Given a linked list and a value x, partition it such that all nodes less than x come before nodes greater than or equal tox.
You should preserve the original relative order of the nodes in each of the two partitions.
For example,
Given 1->4->3->2->5->2 and x = 3,
return 1->2->2->4->3->5.

Analysis:
Simple idea but be careful with the operation of pointers.
The idea is:   first get the last element and the length of the list (1 while loop)
                    Then scan the whole list, if current node value < x, then go to the next node.
                                                          if current node value >=x, then move this node to the end of the list.

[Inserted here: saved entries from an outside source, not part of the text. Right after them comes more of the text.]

/-! `releaseSlot` changes at most: sources, assembler, window. -/
@[simp] theorem releaseSlot_time (n : Nat) (s : State) :
    (releaseSlot n s).time = s.time := by
  unfold releaseSlot; dsimp only
  exact foldl_keep (fun a : State => a.time) (fun a i => endIfRetired_time n a i) _ _
@[simp] theorem releaseSlot_grid (n : Nat) (s : State) :
    (releaseSlot n s).grid = s.grid := by
  unfold releaseSlot; dsimp only
  exact foldl_keep (fun a : State => a.grid) (fun a i => endIfRetired_grid n a i) _ _
@[simp] theorem releaseSlot_links (n : Nat) (s : State) :
    (releaseSlot n s).links = s.links := by
  unfold releaseSlot; dsimp only
  exact foldl_keep (fun a : State => a.links) (fun a i => endIfRetired_links n a i) _ _
@[simp] theorem releaseSlot_ingest (n : Nat) (s : State) :
    (releaseSlot n s).ingest = s.ingest := by
  unfold releaseSlot; dsimp only
  exact foldl_keep (fun a : State => a.ingest) (fun a i => endIfRetired_ingest n a i) _ _
@[simp] theorem releaseSlot_views (n : Nat) (s : State) :
    (releaseSlot n s).views = s.views := by
  unfold releaseSlot; dsimp only
  exact foldl_keep (fun a : State => a.views) (fun a i => endIfRetired_views n a i) _ _
@[simp] theorem releaseSlot_release (n : Nat) (s : State) :
    (releaseSlot n s).release = s.release := by
  unfold releaseSlot; dsimp only
  exact foldl_keep (fun a : State => a.release) (fun a i => endIfRetired_release n a i) _ _
@[simp] theorem releaseSlot_command (n : Nat) (s : State) :
    (releaseSlot n s).command = s.command := by
  unfold releaseSlot; dsimp only
  exact foldl_keep (fun a : State => a.command) (fun a i => endIfRetired_command n a i) _ _
@[simp] theorem releaseSlot_reporting (n : Nat) (s : State) :
    (releaseSlot n s).reporting = s.reporting := by
  unfold releaseSlot; dsimp only
  exact foldl_keep (fun a : State => a.reporting) (fun a i => endIfRetired_reporting n a i) _ _
@[simp] theorem releaseSlot_pins (n : Nat) (s : State) :
    (releaseSlot n s).pins = s.pins := by
  unfold releaseSlot; dsimp only
  exact foldl_keep (fun a : State => a.pins) (fun a i => endIfRetired_pins n a i) _ _
@[simp] theorem releaseSlot_freeCount (n : Nat) (s : State) :
    (releaseSlot n s).freeCount = s.freeCount := by
  unfold releaseSlot; dsimp only
  exact foldl_keep (fun a : State => a.freeCount) (fun a i => endIfRetired_freeCount n a i) _ _
@[simp] theorem releaseSlot_pending (n : Nat) (s : State) :
    (releaseSlot n s).pending = s.pending := by
  unfold releaseSlot; dsimp only
  exact foldl_keep (fun a : State => a.pending) (fun a i => endIfRetired_pending n a i) _ _

/-! `openSlot` changes at most: window. -/
@[simp] theorem openSlot_time (n : Nat) (o : Opener) (s : State) :
    (openSlot n o s).time = s.time := rfl
@[simp] theorem openSlot_grid (n : Nat) (o : Opener) (s : State) :
    (openSlot n o s).grid = s.grid := rfl
@[simp] theorem openSlot_links (n : Nat) (o : Opener) (s : State) :
    (openSlot n o s).links = s.links := rfl
@[simp] theorem openSlot_ingest (n : Nat) (o : Opener) (s : State) :
    (openSlot n o s).ingest = s.ingest := rfl
@[simp] theorem openSlot_sources (n : Nat) (o : Opener) (s : State) :
    (openSlot n o s).sources = s.sources := rfl
@[simp] theorem openSlot_assembler (n : Nat) (o : Opener) (s : State) :
    (openSlot n o s).assembler = s.assembler := rfl
@[simp] theorem openSlot_views (n : Nat) (o : Opener) (s : State) :
    (openSlot n o s).views = s.views := rfl
@[simp] theorem openSlot_release (n : Nat) (o : Opener) (s : State) :
    (openSlot n o s).release = s.release := rfl
@[simp] theorem openSlot_command (n : Nat) (o : Opener) (s : State) :
    (openSlot n o s).command = s.command := rfl
@[simp] theorem openSlot_reporting (n : Nat) (o : Opener) (s : State) :
    (openSlot n o s).reporting = s.reporting := rfl
@[simp] theorem openSlot_pins (n : Nat) (o : Opener) (s : State) :
    (openSlot n o s).pins = s.pins := rfl
@[simp] theorem openSlot_freeCount (n : Nat) (o : Opener) (s : State) :
    (openSlot n o s).freeCount = s.freeCount := rfl
@[simp] theorem openSlot_pending (n : Nat) (o : Opener) (s : State) :
    (openSlot n o s).pending = s.pending := rfl

/-! `evaluateSlot` changes at most: window. -/
@[simp] theorem evaluateSlot_time (n : Nat) (s : State) :
    ((evaluateSlot n s).1).time = s.time := by unfold evaluateSlot; (repeat' split) <;> rfl
@[simp] theorem evaluateSlot_grid (n : Nat) (s : State) :
    ((evaluateSlot n s).1).grid = s.grid := by unfold evaluateSlot; (repeat' split) <;> rfl
@[simp] theorem evaluateSlot_links (n : Nat) (s : State) :
    ((evaluateSlot n s).1).links = s.links := by unfold evaluateSlot; (repeat' split) <;> rfl
@[simp] theorem evaluateSlot_ingest (n : Nat) (s : State) :
    ((evaluateSlot n s).1).ingest = s.ingest := by unfold evaluateSlot; (repeat' split) <;> rfl
@[simp] theorem evaluateSlot_sources (n : Nat) (s : State) :
    ((evaluateSlot n s).1).sources = s.sources := by unfold evaluateSlot; (repeat' split) <;> rfl
@[simp] theorem evaluateSlot_assembler (n : Nat) (s : State) :
    ((evaluateSlot n s).1).assembler = s.assembler := by unfold evaluateSlot; (repeat' split) <;> rfl
@[simp] theorem evaluateSlot_views (n : Nat) (s : State) :
    ((evaluateSlot n s).1).views = s.views := by unfold evaluateSlot; (repeat' split) <;> rfl
@[simp] theorem evaluateSlot_release (n : Nat) (s : State) :
    ((evaluateSlot n s).1).release = s.release := by unfold evaluateSlot; (repeat' split) <;> rfl
@[simp] theorem evaluateSlot_command (n : Nat) (s : State) :
    ((evaluateSlot n s).1).command = s.command := by unfold evaluateSlot; (repeat' split) <;> rfl
@[simp] theorem evaluateSlot_reporting (n : Nat) (s : State) :
    ((evaluateSlot n s).1).reporting = s.reporting := by unfold evaluateSlot; (repeat' split) <;> rfl
@[simp] theorem evaluateSlot_pins (n : Nat) (s : State) :
    ((evaluateSlot n s).1).pins = s.pins := by unfold evaluateSlot; (repeat' split) <;> rfl
@[simp] theorem evaluateSlot_freeCount (n : Nat) (s : State) :
    ((evaluateSlot n s).1).freeCount = s.freeCount := by unfold evaluateSlot; (repeat' split) <;> rfl
@[simp] theorem evaluateSlot_pending (n : Nat) (s : State) :
    ((evaluateSlot n s).1).pending = s.pending := by unfold evaluateSlot; (repeat' split) <;> rfl

/-! `evaluateAll` changes at most: window. -/
@[simp] theorem evaluateAll_time (s : State) :
    ((evaluateAll s).1).time = s.time := rfl
@[simp] theorem evaluateAll_grid (s : State) :
    ((evaluateAll s).1).grid = s.grid := rfl
@[simp] theorem evaluateAll_links (s : State) :
    ((evaluateAll s).1).links = s.links := rfl
@[simp] theorem evaluateAll_ingest (s : State) :
    ((evaluateAll s).1).ingest = s.ingest := rfl
@[simp] theorem evaluateAll_sources (s : State) :
    ((evaluateAll s).1).sources = s.sources := rfl
@[simp] theorem evaluateAll_assembler (s : State) :
    ((evaluateAll s).1).assembler = s.assembler := rfl
@[simp] theorem evaluateAll_views (s : State) :
    ((evaluateAll s).1).views = s.views := rfl
@[simp] theorem evaluateAll_release (s : State) :
    ((evaluateAll s).1).release = s.release := rfl
@[simp] theorem evaluateAll_command (s : State) :
    ((evaluateAll s).1).command = s.command := rfl
@[simp] theorem evaluateAll_reporting (s : State) :
    ((evaluateAll s).1).reporting = s.reporting := rfl
@[simp] theorem evaluateAll_pins (s : State) :
    ((evaluateAll s).1).pins = s.pins := rfl
@[simp] theorem evaluateAll_freeCount (s : State) :
    ((evaluateAll s).1).freeCount = s.freeCount := rfl
@[simp] theorem evaluateAll_pending (s : State) :
    ((evaluateAll s).1).pending = s.pending := rfl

                    until  meet the length of the original list.


Code:
/**
 * Definition for singly-linked list.
 * struct ListNode {
 *     int val;
 *     ListNode *next;
 *     ListNode(int x) : val(x), next(NULL) {}
 * };
 */
class Solution {
public:
    ListNode *partition(ListNode *head, int x) {
        // Start typing your C/C++ solution below
        // DO NOT write int main() function
        ListNode *p= new ListNode(0);
        p->next = head;
        head = p; // used to save the result head.
        ListNode *last=head; // used to get the last node
        
        if (head==NULL){return NULL;}
        if (head->next==NULL){return head->next;}
        
        int n=0; //length of the list
        while (last->next!=NULL){ last=last->next; n++; } //get the length and last node
        
        while (n>0){  // in case  of non-stop loop, count n.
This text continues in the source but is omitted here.